Servants of the Lord
and the Virgin of Matará

Our Religious Family

The Religious Family's Coat of Arms and Its Meaning

Father Carlos Miguel Buela, our founder, wanted our Religious Family to be called “of the Incarnate Word” to honor the greatest event in history, an event that cannot be surpassed by any other: the Incarnation of the Son of God.

The Religious Family of the Incarnate Word is composed of:

  • The First Order: the masculine branch (Institute of the Incarnate Word, IVE), Missionary & Contemplative Priests, Deacons, and Religious Brothers.
  • The Second order:  the feminine branch (Institute of the Servants of the Lord and the Virgin of Matará, SSVM) Missionary Sisters & Contemplative Sisters.  
  • The Third Order: Lay families and Young Adults wishing to share in our spirituality.

United by the same faith, the same ends, the same mission, the same founder, the same charism, and the same spirit, the religious of the IVE and the SSVM, together with the IVE Third Order wish to form one family so as “to live and to make others live under the action of the Holy Spirit”. As St. Paul wrote, where the Spirit of the Lord is, there is freedom (2 Cor 3:17).

 Male Branch 

The Institute of the Incarnate Word was the first branch of the Religious Family of the Incarnate Word to be founded by Fr. Carlos Miguel Buela in 1984. The Institute which draws its spirituality from the mystery of the Incarnation, was founded on none other than the Solemnity of the Annunication, March 25th, 1984 in San Rafael, Argentina. The same day that the Pope John Paul II consecrated the Church and the whole World to the Inmaculate Heart of Mary.

It was canonically erected as a Religious Institute of diocesan right by Most. Rev. Msgr. Andrea Maria Erba, Bishop of Velletri-Segni (Italy), on May 8, 2004.
It is currently spread throughout the five continents, working pastorally in 93 ecclesiastical jurisdictions in 44 different countries.
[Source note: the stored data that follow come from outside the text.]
-- ==== Sys2Proof/Machine/Links.lean ====
section
/-!
DEFINITION. What arrives over links (chapter 13): caravans and their acceptance, the binding and combining of system
weirs, bridges on the sending side, and the states of link ports. Between a link's attach station and any other station a
caravan is course message type 0x0B (R422; log entry 37).
-/

namespace Sys2Proof.Machine

/-! ## Acceptance and routing (R417 to R424, R428) -/

/-- Caravans naming a function that is not ENABLED are discarded and counted (R419). -/
def discardFor (s : State) (fn : Nat) (k : Nat := 1) : State := bumpFnBy (discardCaravans s k) fn 0x32 k

/-- A unit that is addressed here leaves its port's buffer with its effect; where its function is not ENABLED it is discarded
(R419), a seal with the effects of R238. -/
def serveHere (s : State) (p : Nat) (u : CaravanOut) (h : Flit) (f : State → State) : State :=
  if (fnOf s (headFn h)).state = .enabled then f (returnUnit s p { u with isSeal := false })
  else
    let t := discardFor (returnUnit s p u) (headFn h) u.parts.length
    if u.isSeal then countSealDiscard t (headFn h) else t

/-- A caravan or unit that a port has accepted is relayed, served or discarded; its places return their credits when it
leaves the buffer. -/
def routeUnit (s : State) (p : Nat) (u : CaravanOut) (h : Flit) (f : State → State) : State :=
  match arrivalRoute s p h with
  | .port q => enqueueUnit s q { u with relay := some p }
  | .here => serveHere s p u h f
  | .nowhere => returnUnit (discardCaravans s u.parts.length) p u

/-- A caravan of a kind is presented at a port (R421, R424): accepted and acted on, or discarded. A command whose head is
of another kind that Table 13.2 defines is no event (log entry 5). -/
def onCaravan (s : State) (c : CaravanIn) (kind : Nat) (f : State → State) : State :=
  let k := headKind c.head
  if (linkAt s c.port).state = .absent then s
  else if k ≠ kind ∧ (kindClass k).isSome then s
  else if !acceptable s c.port c then rejectCaravan s c
  else
    let t := acceptCaravan s c
    match kindClass k with
    | none => discardCaravans t 1
    | some .control => f t
    | some _ => routeUnit t c.port ⟨[(c.head, c.bodies)], false, none⟩ c.head f

/-! ## System weirs (R431 to R437) -/

/-- The live weir at a station that a function's ref names (R415, R434). -/
def weirOfRef (s : State) (n fn ref : Nat) : Option (Obj × Weir) :=
  let hi := refHi fn ref
  match weirAt s n (hiIndex hi) with
  | some (o, w) => if o.hi = hi then some (o, w) else none
  | none => none

/-- The live scope-5 weir of a function with a sys_num (R433). -/
def weirOfNum (s : State) (fn num : Nat) : Option (Nat × Obj × Weir) :=
  s.stations.findSome? fun p => p.2.objects.findSome? fun q =>
    match q.2.body with
    | .weir w => match w.sys with
      | some r => if hiFn q.2.hi = fn ∧ r.sysNum = num then some (p.1, q.2, w) else none
      | none => none
    | _ => none

/-- BIND_REPLY goes from a station to the child chip; where its route fails a chip that is listed is a lost child (R448). -/
def sendBindReply (s : State) (n chip fn result parentRef childRef : Nat) : State × Bool :=
  originate s n chip [mkCaravan s 0x11 chip fn 5 0 (result * 2 ^ 56 + parentRef * 2 ^ 32 + childRef * 2 ^ 8) []] false

/-- BOUND goes to a child chip that a weir's home lists; where its route fails the weir has lost a child (R448). -/
def answersBound (s : State) (home chip ref : Nat) (o : Obj) (w : Weir) : State :=
  let (t, ok) := sendBindReply s home chip (hiFn o.hi) 0 (refOf o.hi) ref
  if ok || w.state != 1 then t else childRouteLost t home o w

/-- BIND reaches a station of the parent chip, whose control station finds the weir (R433): NOTYET leaves from the attach
station, the other answers from the weir's home. -/
def bindArrives (s : State) (n : Nat) (h : Flit) : State :=
  let fn := headFn h
  let chip := headSrc h
  let ref := headField h 41 18
  match weirOfNum s fn (headField h 57 42) with
  | none => (sendBindReply s n chip fn 1 0 ref).1
  | some (home, o, w) =>
    let r := w.record
    if r.children.any fun c => c.1 == chip then homeStep s home o.hi fun u => answersBound u home chip ref o w
    else if r.children.length < w.params.remote then
      let w' := { w with sys := some { r with children := r.children ++ [(chip, BitVec.ofNat 24 ref)] } }
      let o' := { o with body := .weir w' }
      homeStep s home o.hi fun u => answersBound (setObj u home (hiIndex o.hi) o') home chip ref o' w'
    else (sendBindReply s home chip fn 2 0 ref).1

/-- A link event (Table 13.6). -/
def linkRecord (s : State) (kind port fn weirs bridge : Nat) : BitVec 256 :=
  BitVec.ofNat 256 (field 8 120 kind + field 4 116 port + field 10 106 (linkAt s port).peer + field 12 94 fn
    + field 32 62 s.now + field 16 46 weirs + field 6 40 bridge)

/-- A weir that has become BOUND sends what waited: a break, a lost child, full banks (R434, R436, R448). -/
def boundSends (s : State) (home index : Nat) : State :=
  match weirAt s home index, nodeAt s home index with
  | some (o, w), some x =>
    if w.state ≠ 1 then s
    else
      let flg := if w.record.lost then 2 else if x.broken then (if x.lost then 2 else 1) else 0
      if flg = 0 then homeChecks 4 s home index
      else
        let (t, ok) := sendUp s home o w (odd32 w.openEpoch) flg Bank.empty
        if ok then t else weirFails t home o w true
  | _, _ => s

/-- BIND_REPLY reaches the child weir's home (R433); the event names the port of the parent's route. -/
def bindReplyArrives (s : State) (home : Nat) (h : Flit) : State :=
  let fn := headFn h
  match weirOfRef s home fn (headField h 31 8) with
  | none => discardCaravans s 1
  | some (o, w) =>
    let port := (originPort s w.record.parentChip).getD 0
    let r := w.record
    if r.bind ≠ 0 ∨ w.state ≠ 1 then s
    else
      let put := fun (x : SysRecord) => setObj s home (hiIndex o.hi) { o with body := .weir { w with sys := some x } }
      match headField h 57 56 with
      | 0 => homeStep (put { r with bind := 1, parentRef := BitVec.ofNat 24 (headField h 55 32), retryAt := none }) home o.hi
          fun t => boundSends t home (hiIndex o.hi)
      | 1 => put { r with retryAt := some ((s.now + setting s 0x2D0403) % 2 ^ 32) }
      | 2 => raise (homeStep s home o.hi fun t => weirFails t home o w true) 0x52 (linkRecord s 3 port fn r.sysNum 0)
      | _ => s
As a missionary order, the IVE fathers are present around the world serving the Church in difficult places with few Catholics, as well as in areas of large Catholic communities.  In some places they are part of making known the message of Jesus Christ for the first time, in other places their missionaries face the secularist modern indifference. Above all, the service of the missionary priest is to bring Jesus Christ to souls by his prayer and through the sacraments.
Not only do we work together in missions around the world, but we sisters are especially grateful to have IVE priests serve as chaplains, professors, and spiritual directors.  They are our fathers and our brothers.

Exclusively Contemplative Members 

While the majority of the religious dedicate themselves to apostolic works, imitating Christ who announced the Kingdom of God, some of them live an exclusively contemplative life, be it monastic or hermetic.

East & West 

In order to help the Christians of the Eastern churches, who form part of the indivisible patrimony of the Universal Church, we also include an Eastern branch: Byzantine and Coptic rites.  In this way we breathe, in the same way as the Church, with two lungs.  As St. John Paul II said :  “One cannot breathe as a Christian, to say it more, as a Catholic, with only one lung; one must have two lungs, that is to say, of the East and of the West.” (John Paul II, OR 08/06/1980).


When our mission in Ukraine opened in 1998, our General Superior recognized the importance of the black habit to conform to the culture, whose liturgy is that of the Greek-Byzantine Rite of the Catholic Church. Religious sisters of this rite traditionally wear black habits. Today in Ukraine and Siberia, our Eastern Rite sisters wear the black habit, which, except for the color, is the same as the blue and grey habit, including the Cross of Matará.